The early killing of Lindsey helps keep us off-guard as well. When we see a sweet presence like Russell on the screen, we assume she’ll escape unharmed. Her death tells us that all bets are off and we can’t count on the usual assumptions. Though all of our movie-going instincts tell us that Ethan and Julia will eventually ride off into the sunset, the demise of Lindsey ensures we won’t ever feel too comfortable with our convictions.
The first flick in the series created after 9/11, M:I III makes nods in the direction of the post-2001 world but doesn’t dwell on them. I like that fact. It would have been easy for the filmmakers to provoke cheap sentiment and emotion with 9/11 evocations, but it never heads down that path. The movie glances in that direction just enough to prove believable. A story of this sort with no indications of changes enacted in the prior five years would be even less acceptable than one that dwells on that area. The film manages a nice balance.
A strong cast bolsters the experience, and Hoffman stands as the best of the bunch. Fresh off his Oscar-winning turn in Capote, Hoffman gets surprisingly little screen time. In fact, I wouldn’t be surprised if the opening sequence appears mainly to make sure we don’t have to wait more than 45 minutes for his character’s introduction.
In any case, Hoffman clearly makes the most of his moments. Ala Anthony Hopkins in The Silence of the Lambs, Hoffman takes a relatively small role and still manages to dominate the film. He never camps it up or views the role as beneath him. Though not exactly a physical presence – the actor is best described as “doughy” – Hoffman makes Davian cruel, intimidating and scary.

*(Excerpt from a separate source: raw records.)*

/-- The renderer carries out the next packet of the context it runs. -/
theorem onNim_renders {s : State} {i r op : Nat} {p : Pkt} {cp : Bool} {f : State → Pkt → State} (h : Renders s i r op p) : s.onNim i r op true cp f = f s p := by
  obtain ⟨⟨h0, h1, h2, h3, h4⟩, h5, h6, h7, h8⟩ := h
  have e1 : ¬ ((!rendererRing r) = true) := by simp [rendererRing, h5]
  have e5 : ¬ (s.reg (Reg.passSkip i r) = 1) := by rw [h6]; decide
  have e6 : ¬ (r = 7 ∧ (!cp) = true ∨ r < 4 ∧ (!true) = true) := by rintro (⟨a, _⟩ | ⟨_, a⟩); omega; exact absurd a (by decide)
  have e7 : ¬ (r = 7) := by omega
  unfold State.onNim
  rw [if_neg e1]
  refine (onPacket_of h1 h2 h3 h4).trans ?_
  simp only [if_neg e6, if_neg e7, if_pos h7, if_neg e5]

/-- The copy engine carries out the next packet of ring 7. -/
theorem onNim_copies {s : State} {i op : Nat} {p : Pkt} {rn : Bool} {f : State → Pkt → State} (h : Safety.Copies s i op p) : s.onNim i 7 op rn true f = f s p := by
  obtain ⟨⟨h0, h1, h2, h3, h4⟩, h6, h8⟩ := h
  have e1 : ¬ ((!rendererRing 7) = true) := by decide
  have e5 : ¬ (s.reg (Reg.passSkip i 7) = 1) := by rw [h6]; decide
  have e6 : ¬ ((7 : Nat) = 7 ∧ (!true) = true ∨ (7 : Nat) < 4 ∧ (!rn) = true) := by rintro (⟨_, a⟩ | ⟨a, _⟩); exact absurd a (by decide); omega
  unfold State.onNim
  rw [if_neg e1]
  refine (onPacket_of h1 h2 h3 h4).trans ?_
  rw [if_neg e6, if_pos rfl, if_neg e5]

/-- Either carries out a packet that both know. -/
theorem onNim_runs {s : State} {i r op : Nat} {p : Pkt} {f : State → Pkt → State} (h : Runs s i r op p) : s.onNim i r op true true f = f s p := by
  rcases h with h | ⟨rfl, h⟩
  · exact onNim_renders h
  · exact onNim_copies h

/-- Shaders that fault nowhere do what they do, and the packet goes on. -/
theorem shade_eq {s t : State} {i r : Nat} {run : ShaderRun} {bs : List Bytes} {f : State → List Bytes → State} (h : Shades s i r run bs t) :
    Nim.shade i r run s f = f t bs := by
  obtain ⟨l, u, h1, h2, h3, h4⟩ := h
  rw [Nim.shade, h1]
  simp only []
  rw [if_neg (by simp [h2])]
  simp only [h3, h4]

/-- A draw that completes queues its primitives. -/
theorem draw_eq {s t : State} {i r op : Nat} {p : Pkt} {draws} {run : ShaderRun} {args : Pkt → List (Nat × Nat)} {desc : Bytes} {bs : List Bytes}
    (h : Renders s i r op p) (hd : Draws s i r run (args p) desc bs t) :
    Nim.draw i r op draws run args s = ((Nim.queuePrims (t.ringTake i r p) i r (passDescOf desc).cols bs draws).binGo i r).lookAhead i r := by
  obtain ⟨as, h1, h2, h3, h4⟩ := hd
  rw [Nim.draw, onNim_renders h, if_neg (by rw [h1.1]; decide), if_neg (by simp [h.2.2.2.2])]; simp only [h1.2.1, h1.2.2]
  rw [if_neg (by simp [h2])]; simp only [h3]
  rw [shade_eq h4]

/-- A dispatch that completes is accepted as a work item. -/
theorem dispatch_eq {s t : State} {i r op : Nat} {p : Pkt} {run : ShaderRun} {args : Pkt → List (Nat × Nat)} {bs : List Bytes}
    (h : Renders s i r op p) (hd : Dispatches s i r p run (args p) bs t) :
    Nim.dispatch i r op run args s = (t.itemAccept U.nim (t.instWorld i) i r (t.reg (Reg.ringRptr i r)) op (if p.safe then classR else classD) 0
      [(4, t.reg (Reg.nimPipe i r) - 1), (8, t.reg (Reg.nimState i r) - 1)]).ringDone i r p := by
  obtain ⟨h1, h2, h3, h4, h5, h6, h7, h8⟩ := hd
  rw [Nim.dispatch, onNim_renders h, if_neg (by omega), if_neg (by simp [h.2.2.2.2, h4]), if_neg h5, if_neg (by simp [h6])]; simp only [h7]
  rw [shade_eq h8]

/-- A datagram of a linked guest (R133): without a SEQ it acts at once, next in order it is delivered and acts, else it is acknowledged anew. -/
theorem remoteIn_eq {s : State} {i seq ack : Nat} {f : State → State} (h : Linked s i) : s.remoteIn i seq ack f =
   (if seq = 0 then f (heardFrom s i ack) else if seq = s.reg (Reg.remoteRx i) + 1 then f (s.delivered i seq ack) else s.stray i ack) := by
  obtain ⟨h0, h1, h2, h3⟩ := h
  rw [State.remoteIn, if_neg (by omega)]; rfl

/-- A command that comes in order has its effect on the state it has arrived in. -/
theorem arrives_eq {s : State} {i : Nat} {dg : Dgram} {f : State → State} (h : InOrder s i dg) : s.arrives i dg f = f (arrived s i dg) := by
  unfold State.arrives arrived
  by_cases a : i < 32
  · rw [if_pos a, if_pos a]
  · obtain ⟨h1, h2, h3⟩ := h.resolve_left a
    rw [if_neg a, if_neg a, if_neg (by omega), State.remoteIn, if_neg (by omega), if_neg (by omega), if_pos h3]

/-- A mailbox request that an instance asks has its effect, and is answered or waits. -/
theorem mbRequest_eq {s : State} {i op : Nat} {m : Mail} {held : Bool} {f : State → State × Option (Nat × Bytes)} (h : Asks s i m) :
    s.mbRequest i op m held f = settled i op m (f (asked s i m)) := by
  obtain ⟨h0, h1, h2, h3, h4, h5, h7, h6⟩ := h
  have ha : ∀ k, k ≠ Reg.remoteLast i → k ≠ Reg.remoteRx i → k ≠ Reg.remoteTx i → k ≠ Reg.remoteSent i → (arrived s i m.dg).reg k = s.reg k := by
    intro k k1 k2 k3 k4
    unfold arrived
    split
    · rfl
    · exact State.delivered_reg s i _ _ k1 k2 k3 k4
  have hb : (arrived s i m.dg).reg (Reg.mbBusy i) ≠ 1 := by
    rw [ha _ (ireg_ne_of_type (by decide)) (ireg_ne_of_type (by decide)) (ireg_ne_of_type (by decide)) (ireg_ne_of_type (by decide)), h4]; decide
  have hh : (asked s i m).reg Reg.halServing ≠ 0 := by
    rw [asked, State.reg_setReg_other _ _ (ireg_ne_of_range (by decide) (by omega) (by omega) (by omega) (by omega)),
      ha _ (ireg_ne_of_range (by decide) (by omega) (by omega) (by omega) (by omega)) (ireg_ne_of_range (by decide) (by omega) (by omega) (by omega) (by omega))
        (ireg_ne_of_range (by decide) (by omega) (by omega) (by omega) (by omega)) (ireg_ne_of_range (by decide) (by omega) (by omega) (by omega) (by omega)), h5]
    decide
  unfold State.mbRequest
  simp only []
  have hf : (asked s i m).jnlFull = false := by
    rw [State.jnlFull, asked, State.reg_setReg_other _ _ (okey_ne_ireg (by decide) (by decide)),
      ha _ (okey_ne_ireg (by decide) (by decide)) (okey_ne_ireg (by decide) (by decide)) (okey_ne_ireg (by decide) (by decide))
        (okey_ne_ireg (by decide) (by decide))]
    exact h7
  rw [if_neg (by rw [h2, h3]; simp; omega), arrives_eq h6, if_neg hb]
  unfold asked at hh hf ⊢
  rw [if_neg (by rw [h2]; intro c; rcases c with c | c | c; exact hh c; omega; exact c.2 rfl), if_neg (by rw [hf]; decide)]
  rfl

/-- An operation on an instance has its effect and is answered. -/
theorem instOp_eq {s : State} {n i : Nat} {f : State → State × Nat} (h : Operates s n i) :
    Inst.op n i f s = answered s n 2 (Obj.instOp i) (Inst.opAnswer (f (s.heard n)).1 n i (f (s.heard n)).2) := by
  rw [Inst.op, if_neg (by omega), gated_eq h.2]

/-- A haptic packet for a channel its world holds plays or stops the channel. -/
theorem hapRingOp_eq {s : State} {i op g c : Nat} {p : Pkt} {e str d : Nat → Nat} (h : Plays s i op g c p) : Hap.ringOp i op e str d s =
   (let x := (s.itemAccept (U.hapChannel g c) (s.instWorld i) i 6 (s.reg (Reg.ringRptr i 6)) op classD 0 []).hapPlay g c 3 (s.instWorld i + 1) (e (p.word 0)) (str (p.word 0)) (d (p.word 0))
    let u := if x.2 = St.ok ∧ e (p.word 0) ≠ 0 then x.1.setReg (Reg.hapItem g c) (s.jnlSeq + 1) else x.1.itemEndSeq s.jnlSeq x.2
    (if x.2 = St.ok then u else u.raise [.inst i] (U.hapChannel g c) x.2 (s.instWorld i) 2 [(1, 8 * g + c), (1, e (p.word 0))]).ringDone i 6 p) := by
  obtain ⟨h1, h2, h3, h4, h5, h6, h7⟩ := h
  have e1 : p.word 0 % 256 / 8 = g := by omega
  have e2 : p.word 0 % 256 % 8 = c := by omega
  rw [Hap.ringOp, onPacket_eq h1]
  simp only []
  rw [if_neg (by rintro (a | a); omega; exact a.2 (h5 a.1)), e1, e2, if_neg (by simp [h6]), if_neg (by simp [h7]), h2]

/-- An audio packet for a stream its world holds has its effect. -/
theorem audPacket_eq {s : State} {i op t : Nat} {p : Pkt} {f : State → Pkt → Nat → State} (h : Streams s i op t p) (hd : ¬ ((op = 0x70 ∧ s.reg (Obj.streamDir t) ≠ 0) ∨ (op = 0x71 ∧ s.reg (Obj.streamDir t) ≠ 1))) : s.audPacket i op f = f (s.setReg (Reg.streamInst t) (i + 1)) p t := by
  obtain ⟨h1, h2, h3, h4, h5⟩ := h
  subst h2
  rw [State.audPacket, onPacket_eq h1]; simp only []
  rw [if_neg (by omega), if_neg (by simp [h4]), if_neg hd, if_neg (by simp [h5])]

/-- A core issues the instruction it meets. -/
theorem coreIssue_eq {s u : State} {c w : Nat} {o : Pen.Op} {f : State → Nat → State} (h : Meets s c o w u) : s.coreIssue c o f = f u w := by
  obtain ⟨⟨h1, h2, h3⟩, rfl, rfl⟩ := h
  rw [State.coreIssue, if_pos ⟨h2, h3⟩]

/-- A block instruction performs one element. -/
theorem coreBlock_eq {s u : State} {c w : Nat} {o : Pen.Op} {f : State → Nat → Except (Nat × Nat) State} (h : Meets s c o w u) : s.coreBlock c o f = u.coreBlockRun c 1 w f := by
  have hm : s.coreMore c = false := by
    have h2 := h.1.2.1
    rw [State.coreRuns, Bool.and_eq_true] at h2
    rw [State.coreMore, show s.coreEnters c = false by simpa using h2.2]; simp
  rw [State.coreBlock, if_neg (by simp [hm]), coreIssue_eq h]

/-- A block instruction that an event keeps from its next element does nothing. -/
theorem coreBlock_due {s : State} {c : Nat} {o : Pen.Op} {f : State → Nat → Except (Nat × Nat) State} (h : s.coreEnters c = true) (hb : s.reg (Reg.coreBlk c) ≠ 1) :
    s.coreBlock c o f = s := by
  have hm : s.coreMore c = false := by rw [State.coreMore, beq_false_of_ne hb, Bool.and_false]
  rw [State.coreBlock, if_neg (by simp [hm]), State.coreIssue, if_neg (by simp [State.coreRuns, h])]

/-- A job that may be submitted is queued. -/
theorem cryptoOp_eq {s : State} {n op : Nat} (h : Submits s n op) : cryptoOp n op s = answered s n 2 Obj.cryptoOp (submitted (s.heard n) n op) := by
  obtain ⟨h1, h2, h3, h4, h5, h6⟩ := h
  rw [cryptoOp, written_eq h1, State.cryptoWrite]; (try simp only [])
  rw [if_neg (by rw [h2]; simp), if_neg, if_neg (by rw [h4]; simp), if_neg (by rintro ⟨a, b⟩; exact h5 a b), if_neg (by omega)]; rfl
  split
  · simpa using h3 (by assumption)
  · simp

/-- A read of an object whose reading takes what it returns (R66, R67, R70), once it passes the checks. -/
theorem readObject_taken (u : State) (n key : Nat) (t : State) (d : Bytes) (hp : u.reg (Reg.sessPending n) ≠ 1) (hg : u.gate n key .r = St.ok)
    (hw : Dict.windowOf (key / 256) = none) (h1 : ¬ (0x110 ≤ key / 256 ∧ key / 256 ≤ 0x1CF)) (h2 : key % 256 ≠ 0) (h3 : (Dict.table (key / 256)).isSome = false)
    (ha : u.addedAt (key / 256) = none) (hb : Dict.readBar u n key = St.ok) (ho : (objRow key).isSome = true) (ht : ∀ o, Dict.taken u n key o = some (t, d)) :
    Dict.readObject u n key false = { t with answer := ⟨St.ok, d⟩ } := by
  obtain ⟨o, ho⟩ := Option.isSome_iff_exists.mp ho
  have hr : Dict.read u n key false = (t, St.ok, d) := by
    unfold Dict.read; simp only []
    rw [if_neg hp, if_neg h1]; simp only [ha]; rw [if_neg h2, if_neg (by simp [h3]), if_neg (by simp [hg]), if_neg (by simp [hb])]
    simp only [ho, ht]
  have hpl : Dict.place u n key = .here key := by rw [Dict.place, hw]
  unfold Dict.readObject Dict.readAny
  simp only [hpl, hr]
  simp

end Sys2Proof.Laws

namespace Sys2Proof.Machine
/-- Adding counts to a counter writes that counter, its overflow bit and the samplers armed on it. -/
theorem State.counterRaw_same {s a : State} {j k n : Nat} (h1 : j ≠ Reg.counter k) (h2 : j ≠ Obj.overflowFlags) (h3 : ∀ i, i < 4 → j ≠ Reg.sampCount i)
    (h : Same j s a) : Same j s (a.counterRaw k n) := by
  have fold : ∀ (l : List Nat) (t : State), (∀ i, i ∈ l → i < 4) → Same j s t →
      Same j s (l.foldl (fun s i => if s.reg (Reg.sampOn i) = k + 1 then s.setReg (Reg.sampCount i) (s.reg (Reg.sampCount i) + n) else s) t) := by
    intro l
    induction l with
    | nil => intro t _ ht; exact ht
    | cons i l ih => exact fun t hl ht => ih _ (fun i hi => hl i (.tail _ hi)) (Same.ite (Same.setReg (h3 i (hl i (.head _))) ht) ht)
  unfold State.counterRaw
  exact fold _ _ (fun i hi => List.mem_range.mp hi) (Same.ite (Same.setReg h1 h) (Same.setReg h2 (Same.setReg h1 h)))

/-- Events of a counter write its rest, the counter and the one chained to it, their overflow bits and samplers (R473, R475, R480). -/
theorem State.count_same {s a : State} {j k n : Nat} (h0 : j ≠ Reg.counterRes k) (h1 : j ≠ Reg.counter k) (h1' : j ≠ Reg.counter (k + 1))
    (h2 : j ≠ Obj.overflowFlags) (h3 : ∀ i, i < 4 → j ≠ Reg.sampCount i) (h : Same j s a) : Same j s (a.count k n) := by
  unfold State.count
  have hr := State.counterRaw_same h1 h2 h3 (n := (a.reg (Reg.counterRes k) + n) / State.counterScale k)
    (Same.setReg (v := (a.reg (Reg.counterRes k) + n) % State.counterScale k) h0 h)
  exact Same.ite h (Same.ite (State.counterRaw_same h1' h2 h3 hr) hr)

Frankly, I find it hard to think of anything that M:I III does wrong. That doesn’t mean I view it as a perfect film, but it does signal that the flick maintains a consistently high level of quality. Heck, just like in the enjoyable War of the Worlds, I was able to ignore my feelings toward Cruise and accept him in the part. M:I III provides a killer action experience with all the meat and little of the fat.